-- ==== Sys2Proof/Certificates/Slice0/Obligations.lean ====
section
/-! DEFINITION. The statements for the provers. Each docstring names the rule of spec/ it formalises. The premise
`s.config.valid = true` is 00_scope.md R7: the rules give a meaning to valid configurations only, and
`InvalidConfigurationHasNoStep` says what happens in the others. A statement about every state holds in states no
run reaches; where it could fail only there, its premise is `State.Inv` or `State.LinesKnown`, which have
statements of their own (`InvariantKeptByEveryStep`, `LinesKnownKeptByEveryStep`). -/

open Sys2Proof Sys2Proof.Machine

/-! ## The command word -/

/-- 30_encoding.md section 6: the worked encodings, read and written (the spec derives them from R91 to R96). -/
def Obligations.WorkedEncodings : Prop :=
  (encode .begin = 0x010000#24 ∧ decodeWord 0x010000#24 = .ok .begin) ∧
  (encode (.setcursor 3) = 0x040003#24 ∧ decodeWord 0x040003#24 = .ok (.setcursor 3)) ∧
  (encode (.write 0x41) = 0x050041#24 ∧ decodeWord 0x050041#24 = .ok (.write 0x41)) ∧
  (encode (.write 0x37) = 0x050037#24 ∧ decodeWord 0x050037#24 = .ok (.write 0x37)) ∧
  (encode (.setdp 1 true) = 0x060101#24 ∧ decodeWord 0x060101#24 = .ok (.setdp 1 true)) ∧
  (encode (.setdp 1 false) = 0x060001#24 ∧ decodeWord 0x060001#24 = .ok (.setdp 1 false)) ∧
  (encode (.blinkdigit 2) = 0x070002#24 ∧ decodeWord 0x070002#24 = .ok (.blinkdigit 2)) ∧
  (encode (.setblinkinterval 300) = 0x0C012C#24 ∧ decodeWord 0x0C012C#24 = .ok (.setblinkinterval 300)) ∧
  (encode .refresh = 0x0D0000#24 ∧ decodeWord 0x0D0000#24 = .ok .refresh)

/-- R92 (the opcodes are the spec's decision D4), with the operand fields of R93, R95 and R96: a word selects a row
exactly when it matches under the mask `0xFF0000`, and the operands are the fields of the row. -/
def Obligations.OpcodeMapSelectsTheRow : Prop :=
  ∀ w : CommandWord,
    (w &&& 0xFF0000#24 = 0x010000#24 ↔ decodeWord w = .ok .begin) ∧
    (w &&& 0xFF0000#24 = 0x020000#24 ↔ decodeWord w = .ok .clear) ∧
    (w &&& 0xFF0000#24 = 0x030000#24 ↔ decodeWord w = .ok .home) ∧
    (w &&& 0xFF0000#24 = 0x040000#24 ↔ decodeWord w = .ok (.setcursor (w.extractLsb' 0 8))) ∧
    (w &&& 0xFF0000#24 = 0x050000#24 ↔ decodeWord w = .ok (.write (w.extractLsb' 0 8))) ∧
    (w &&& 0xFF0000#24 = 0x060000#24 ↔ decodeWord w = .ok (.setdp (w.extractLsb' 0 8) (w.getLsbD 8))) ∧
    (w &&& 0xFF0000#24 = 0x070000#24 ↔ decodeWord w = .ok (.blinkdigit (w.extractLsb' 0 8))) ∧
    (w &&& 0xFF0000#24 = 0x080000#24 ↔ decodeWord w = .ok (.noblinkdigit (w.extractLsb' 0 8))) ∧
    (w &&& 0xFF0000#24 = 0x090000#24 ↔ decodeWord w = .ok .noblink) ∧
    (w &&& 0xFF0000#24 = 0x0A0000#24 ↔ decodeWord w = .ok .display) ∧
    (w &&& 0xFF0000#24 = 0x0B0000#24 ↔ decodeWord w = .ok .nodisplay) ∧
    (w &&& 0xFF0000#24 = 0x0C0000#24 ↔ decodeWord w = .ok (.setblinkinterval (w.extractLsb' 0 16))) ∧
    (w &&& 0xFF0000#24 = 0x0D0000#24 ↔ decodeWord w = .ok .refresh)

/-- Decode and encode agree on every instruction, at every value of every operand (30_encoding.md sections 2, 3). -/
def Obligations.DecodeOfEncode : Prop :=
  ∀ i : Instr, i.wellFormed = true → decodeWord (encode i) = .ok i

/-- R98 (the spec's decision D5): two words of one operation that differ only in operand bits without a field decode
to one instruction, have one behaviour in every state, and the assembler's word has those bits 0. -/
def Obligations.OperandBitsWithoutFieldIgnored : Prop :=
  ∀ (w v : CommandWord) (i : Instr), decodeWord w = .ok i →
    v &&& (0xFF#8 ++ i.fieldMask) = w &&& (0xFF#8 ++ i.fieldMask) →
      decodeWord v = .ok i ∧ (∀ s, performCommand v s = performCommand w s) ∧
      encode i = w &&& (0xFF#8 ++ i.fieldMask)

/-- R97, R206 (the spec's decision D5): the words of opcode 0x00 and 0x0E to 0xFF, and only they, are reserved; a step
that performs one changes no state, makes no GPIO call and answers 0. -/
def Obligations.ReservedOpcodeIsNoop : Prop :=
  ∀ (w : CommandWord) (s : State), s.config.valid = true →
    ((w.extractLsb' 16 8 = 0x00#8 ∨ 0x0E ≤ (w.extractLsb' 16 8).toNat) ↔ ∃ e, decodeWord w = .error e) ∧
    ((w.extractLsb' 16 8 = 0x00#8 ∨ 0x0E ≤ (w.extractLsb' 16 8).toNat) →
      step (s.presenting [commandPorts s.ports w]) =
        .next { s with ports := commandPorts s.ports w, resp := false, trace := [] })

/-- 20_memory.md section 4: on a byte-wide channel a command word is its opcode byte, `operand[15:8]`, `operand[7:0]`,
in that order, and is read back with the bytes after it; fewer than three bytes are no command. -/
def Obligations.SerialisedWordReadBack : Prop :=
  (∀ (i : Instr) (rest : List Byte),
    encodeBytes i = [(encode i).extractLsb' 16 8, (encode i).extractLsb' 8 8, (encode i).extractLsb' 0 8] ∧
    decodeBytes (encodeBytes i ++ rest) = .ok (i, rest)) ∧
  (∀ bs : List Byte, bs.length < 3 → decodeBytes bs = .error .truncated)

==

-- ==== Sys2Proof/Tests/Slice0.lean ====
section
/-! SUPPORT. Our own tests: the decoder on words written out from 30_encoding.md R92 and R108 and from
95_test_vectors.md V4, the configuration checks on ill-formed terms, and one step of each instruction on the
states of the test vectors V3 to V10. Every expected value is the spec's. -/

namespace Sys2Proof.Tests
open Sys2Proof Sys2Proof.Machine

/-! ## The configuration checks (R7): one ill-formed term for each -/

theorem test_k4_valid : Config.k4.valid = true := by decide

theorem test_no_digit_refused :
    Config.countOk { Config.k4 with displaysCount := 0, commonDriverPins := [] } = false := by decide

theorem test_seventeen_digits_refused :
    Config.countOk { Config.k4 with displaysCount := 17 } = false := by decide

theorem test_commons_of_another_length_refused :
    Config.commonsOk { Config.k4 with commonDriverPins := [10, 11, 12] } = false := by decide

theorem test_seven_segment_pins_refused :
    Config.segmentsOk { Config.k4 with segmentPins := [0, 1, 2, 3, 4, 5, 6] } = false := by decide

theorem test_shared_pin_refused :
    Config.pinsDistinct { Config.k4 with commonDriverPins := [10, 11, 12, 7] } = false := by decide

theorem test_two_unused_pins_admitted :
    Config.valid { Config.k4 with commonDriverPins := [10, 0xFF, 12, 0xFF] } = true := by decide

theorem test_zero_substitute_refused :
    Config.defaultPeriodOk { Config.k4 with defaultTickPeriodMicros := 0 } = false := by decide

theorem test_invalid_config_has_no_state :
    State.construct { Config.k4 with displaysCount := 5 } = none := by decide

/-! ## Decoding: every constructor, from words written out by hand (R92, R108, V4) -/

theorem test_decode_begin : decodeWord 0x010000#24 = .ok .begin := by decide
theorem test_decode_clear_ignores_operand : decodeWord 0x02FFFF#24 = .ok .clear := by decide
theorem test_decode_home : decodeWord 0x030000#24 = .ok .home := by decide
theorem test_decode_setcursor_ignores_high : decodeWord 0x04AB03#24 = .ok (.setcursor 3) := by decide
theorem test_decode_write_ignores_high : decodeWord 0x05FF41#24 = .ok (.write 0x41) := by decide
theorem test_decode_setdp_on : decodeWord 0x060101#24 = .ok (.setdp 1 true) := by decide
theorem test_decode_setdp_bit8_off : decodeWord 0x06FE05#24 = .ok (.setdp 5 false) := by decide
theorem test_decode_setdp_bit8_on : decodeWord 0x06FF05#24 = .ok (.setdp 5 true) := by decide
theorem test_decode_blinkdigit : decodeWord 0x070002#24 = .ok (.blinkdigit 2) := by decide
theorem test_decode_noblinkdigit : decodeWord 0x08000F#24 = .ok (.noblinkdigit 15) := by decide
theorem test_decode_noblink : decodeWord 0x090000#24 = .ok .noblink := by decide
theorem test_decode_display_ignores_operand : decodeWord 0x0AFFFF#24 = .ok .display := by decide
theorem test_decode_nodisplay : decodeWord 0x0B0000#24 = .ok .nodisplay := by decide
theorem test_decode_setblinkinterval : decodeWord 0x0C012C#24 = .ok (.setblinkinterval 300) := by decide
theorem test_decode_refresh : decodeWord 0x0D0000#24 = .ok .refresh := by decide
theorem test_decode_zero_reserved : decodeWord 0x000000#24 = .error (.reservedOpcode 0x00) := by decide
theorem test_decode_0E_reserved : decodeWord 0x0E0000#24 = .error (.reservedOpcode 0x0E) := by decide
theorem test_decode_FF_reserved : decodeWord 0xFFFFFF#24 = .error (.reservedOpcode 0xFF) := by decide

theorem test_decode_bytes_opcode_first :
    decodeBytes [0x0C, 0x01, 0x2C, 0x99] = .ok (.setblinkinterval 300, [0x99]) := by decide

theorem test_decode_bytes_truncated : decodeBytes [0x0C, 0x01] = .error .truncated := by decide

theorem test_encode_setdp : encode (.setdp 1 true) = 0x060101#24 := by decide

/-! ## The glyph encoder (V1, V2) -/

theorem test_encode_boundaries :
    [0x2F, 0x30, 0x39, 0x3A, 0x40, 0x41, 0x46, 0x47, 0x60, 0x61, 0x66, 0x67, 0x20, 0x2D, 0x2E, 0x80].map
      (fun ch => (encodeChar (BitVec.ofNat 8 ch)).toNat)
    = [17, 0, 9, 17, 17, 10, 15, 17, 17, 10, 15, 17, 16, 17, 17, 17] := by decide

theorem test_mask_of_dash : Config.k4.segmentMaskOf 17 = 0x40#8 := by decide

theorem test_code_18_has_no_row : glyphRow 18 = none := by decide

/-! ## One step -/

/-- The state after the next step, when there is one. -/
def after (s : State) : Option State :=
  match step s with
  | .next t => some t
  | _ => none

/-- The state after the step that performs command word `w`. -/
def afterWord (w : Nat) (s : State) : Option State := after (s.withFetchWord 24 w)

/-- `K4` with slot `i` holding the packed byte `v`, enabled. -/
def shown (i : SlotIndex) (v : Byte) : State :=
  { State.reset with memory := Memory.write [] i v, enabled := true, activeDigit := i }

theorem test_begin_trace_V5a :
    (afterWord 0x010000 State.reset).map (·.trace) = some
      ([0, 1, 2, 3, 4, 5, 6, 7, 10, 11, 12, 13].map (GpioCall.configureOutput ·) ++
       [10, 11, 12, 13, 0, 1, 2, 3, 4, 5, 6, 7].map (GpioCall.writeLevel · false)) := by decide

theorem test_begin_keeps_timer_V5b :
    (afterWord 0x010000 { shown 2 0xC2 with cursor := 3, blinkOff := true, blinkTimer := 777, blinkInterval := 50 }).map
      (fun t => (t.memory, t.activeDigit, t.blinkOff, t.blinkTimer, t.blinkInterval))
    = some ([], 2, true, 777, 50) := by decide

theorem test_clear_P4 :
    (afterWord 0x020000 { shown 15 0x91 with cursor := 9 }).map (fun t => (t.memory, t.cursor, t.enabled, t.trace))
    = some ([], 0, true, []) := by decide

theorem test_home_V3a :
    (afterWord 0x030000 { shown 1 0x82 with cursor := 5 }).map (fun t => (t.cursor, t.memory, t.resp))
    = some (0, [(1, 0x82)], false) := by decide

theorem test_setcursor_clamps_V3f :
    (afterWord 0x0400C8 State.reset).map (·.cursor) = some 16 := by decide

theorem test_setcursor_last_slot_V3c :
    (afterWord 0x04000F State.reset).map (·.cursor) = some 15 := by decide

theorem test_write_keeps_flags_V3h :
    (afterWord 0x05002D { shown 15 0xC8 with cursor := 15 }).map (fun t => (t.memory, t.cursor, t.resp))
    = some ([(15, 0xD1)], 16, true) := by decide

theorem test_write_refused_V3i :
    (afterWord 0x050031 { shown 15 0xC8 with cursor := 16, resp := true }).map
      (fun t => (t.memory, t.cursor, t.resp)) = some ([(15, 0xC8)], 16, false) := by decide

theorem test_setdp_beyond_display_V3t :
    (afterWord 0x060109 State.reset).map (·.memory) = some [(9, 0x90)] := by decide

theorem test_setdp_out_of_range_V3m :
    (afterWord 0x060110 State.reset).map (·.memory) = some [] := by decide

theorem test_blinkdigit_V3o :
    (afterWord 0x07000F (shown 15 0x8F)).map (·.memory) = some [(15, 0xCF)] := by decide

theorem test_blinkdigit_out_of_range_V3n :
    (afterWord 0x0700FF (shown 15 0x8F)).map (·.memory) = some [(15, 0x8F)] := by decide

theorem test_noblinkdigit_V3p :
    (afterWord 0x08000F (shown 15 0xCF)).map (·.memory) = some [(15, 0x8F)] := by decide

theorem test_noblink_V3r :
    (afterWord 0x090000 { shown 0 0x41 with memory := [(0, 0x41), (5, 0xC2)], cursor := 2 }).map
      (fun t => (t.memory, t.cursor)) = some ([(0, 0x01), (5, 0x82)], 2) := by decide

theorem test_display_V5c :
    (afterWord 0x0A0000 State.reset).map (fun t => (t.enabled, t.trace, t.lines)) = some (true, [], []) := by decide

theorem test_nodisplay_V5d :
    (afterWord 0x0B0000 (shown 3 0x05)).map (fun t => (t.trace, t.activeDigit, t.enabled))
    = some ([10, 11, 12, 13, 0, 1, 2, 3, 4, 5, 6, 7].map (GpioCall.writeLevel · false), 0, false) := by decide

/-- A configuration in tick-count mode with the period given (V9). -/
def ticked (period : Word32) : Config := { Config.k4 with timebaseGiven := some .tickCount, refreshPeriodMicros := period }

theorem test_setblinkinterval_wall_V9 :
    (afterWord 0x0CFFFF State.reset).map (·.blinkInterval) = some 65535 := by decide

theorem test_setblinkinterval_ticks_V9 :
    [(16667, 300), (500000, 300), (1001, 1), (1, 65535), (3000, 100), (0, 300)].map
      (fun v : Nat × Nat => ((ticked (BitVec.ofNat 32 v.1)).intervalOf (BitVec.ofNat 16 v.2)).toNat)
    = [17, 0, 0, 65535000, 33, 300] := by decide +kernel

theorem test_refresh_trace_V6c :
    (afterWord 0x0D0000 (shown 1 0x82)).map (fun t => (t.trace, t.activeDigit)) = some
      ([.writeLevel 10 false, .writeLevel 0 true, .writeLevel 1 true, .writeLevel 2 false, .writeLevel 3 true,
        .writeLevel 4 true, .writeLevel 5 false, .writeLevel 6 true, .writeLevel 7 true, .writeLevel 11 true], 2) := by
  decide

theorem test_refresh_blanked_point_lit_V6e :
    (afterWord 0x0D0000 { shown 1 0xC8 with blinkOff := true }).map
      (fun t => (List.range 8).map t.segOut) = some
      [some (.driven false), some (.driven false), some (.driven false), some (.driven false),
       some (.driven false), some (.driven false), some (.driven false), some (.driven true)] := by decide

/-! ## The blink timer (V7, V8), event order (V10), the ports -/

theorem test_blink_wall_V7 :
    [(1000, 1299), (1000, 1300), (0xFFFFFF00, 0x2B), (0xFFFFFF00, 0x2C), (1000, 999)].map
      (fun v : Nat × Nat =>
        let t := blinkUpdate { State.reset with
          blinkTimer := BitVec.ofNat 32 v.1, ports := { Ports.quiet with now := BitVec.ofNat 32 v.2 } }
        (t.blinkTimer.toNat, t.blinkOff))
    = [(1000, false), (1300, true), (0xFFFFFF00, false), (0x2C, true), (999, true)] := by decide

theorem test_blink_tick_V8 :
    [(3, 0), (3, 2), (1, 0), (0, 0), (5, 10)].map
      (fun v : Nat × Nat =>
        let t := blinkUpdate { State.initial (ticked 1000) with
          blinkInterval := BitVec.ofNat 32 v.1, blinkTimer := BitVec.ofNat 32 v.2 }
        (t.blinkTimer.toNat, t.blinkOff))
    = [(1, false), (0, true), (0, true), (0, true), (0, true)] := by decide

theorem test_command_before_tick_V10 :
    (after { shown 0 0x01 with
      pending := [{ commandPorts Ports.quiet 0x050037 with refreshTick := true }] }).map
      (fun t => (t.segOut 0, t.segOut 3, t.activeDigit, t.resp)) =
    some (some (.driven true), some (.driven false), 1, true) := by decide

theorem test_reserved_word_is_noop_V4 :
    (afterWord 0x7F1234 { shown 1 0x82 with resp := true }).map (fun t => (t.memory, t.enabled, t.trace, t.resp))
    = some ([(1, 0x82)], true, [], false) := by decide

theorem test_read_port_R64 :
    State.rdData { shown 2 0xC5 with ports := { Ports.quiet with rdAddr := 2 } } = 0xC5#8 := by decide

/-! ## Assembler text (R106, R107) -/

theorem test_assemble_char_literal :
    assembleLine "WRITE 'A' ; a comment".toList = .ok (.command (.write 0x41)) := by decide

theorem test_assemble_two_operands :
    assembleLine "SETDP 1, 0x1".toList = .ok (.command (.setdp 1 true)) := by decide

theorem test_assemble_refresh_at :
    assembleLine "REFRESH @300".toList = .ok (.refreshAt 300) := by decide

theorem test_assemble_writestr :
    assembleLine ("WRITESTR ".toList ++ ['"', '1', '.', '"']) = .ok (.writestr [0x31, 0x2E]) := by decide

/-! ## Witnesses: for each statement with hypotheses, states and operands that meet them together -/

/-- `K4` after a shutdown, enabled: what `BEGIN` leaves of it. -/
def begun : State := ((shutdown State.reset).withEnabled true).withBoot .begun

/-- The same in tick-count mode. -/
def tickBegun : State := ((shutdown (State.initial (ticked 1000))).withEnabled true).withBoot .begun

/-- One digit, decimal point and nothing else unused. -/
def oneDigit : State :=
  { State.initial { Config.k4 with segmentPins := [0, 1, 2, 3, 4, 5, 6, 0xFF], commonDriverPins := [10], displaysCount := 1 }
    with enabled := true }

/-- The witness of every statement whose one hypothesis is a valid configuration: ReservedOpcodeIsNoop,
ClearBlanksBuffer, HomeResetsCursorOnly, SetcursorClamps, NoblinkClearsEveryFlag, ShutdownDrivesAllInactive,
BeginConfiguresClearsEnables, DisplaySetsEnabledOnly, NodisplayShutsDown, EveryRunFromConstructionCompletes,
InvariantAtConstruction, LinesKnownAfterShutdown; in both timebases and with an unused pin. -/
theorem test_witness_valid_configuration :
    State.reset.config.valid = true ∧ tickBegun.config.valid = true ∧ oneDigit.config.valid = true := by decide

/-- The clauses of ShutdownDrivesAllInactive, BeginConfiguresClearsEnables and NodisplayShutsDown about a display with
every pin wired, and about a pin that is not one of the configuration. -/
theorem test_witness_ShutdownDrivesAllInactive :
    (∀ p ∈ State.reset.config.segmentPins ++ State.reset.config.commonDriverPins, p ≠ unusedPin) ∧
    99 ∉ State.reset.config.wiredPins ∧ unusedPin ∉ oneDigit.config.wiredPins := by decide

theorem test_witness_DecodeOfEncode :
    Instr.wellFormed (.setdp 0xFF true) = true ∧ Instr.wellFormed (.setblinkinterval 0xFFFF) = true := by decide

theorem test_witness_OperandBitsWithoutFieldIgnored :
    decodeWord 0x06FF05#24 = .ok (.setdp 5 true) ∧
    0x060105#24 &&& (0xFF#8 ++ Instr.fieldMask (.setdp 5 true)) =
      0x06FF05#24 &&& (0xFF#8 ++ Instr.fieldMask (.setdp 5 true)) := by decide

## What is expected:
Using the entries above, give again exactly the lines from the line holding "(999, true)] := by decide" through the line holding "some (some (.driven". Include both end lines and nothing else.

## The completed task:
    = [(1000, false), (1300, true), (0xFFFFFF00, false), (0x2C, true), (999, true)] := by decide

theorem test_blink_tick_V8 :
    [(3, 0), (3, 2), (1, 0), (0, 0), (5, 10)].map
      (fun v : Nat × Nat =>
        let t := blinkUpdate { State.initial (ticked 1000) with
          blinkInterval := BitVec.ofNat 32 v.1, blinkTimer := BitVec.ofNat 32 v.2 }
        (t.blinkTimer.toNat, t.blinkOff))
    = [(1, false), (0, true), (0, true), (0, true), (0, true)] := by decide

theorem test_command_before_tick_V10 :
    (after { shown 0 0x01 with
      pending := [{ commandPorts Ports.quiet 0x050037 with refreshTick := true }] }).map
      (fun t => (t.segOut 0, t.segOut 3, t.activeDigit, t.resp)) =
    some (some (.driven true), some (.driven false), 1, true) := by decide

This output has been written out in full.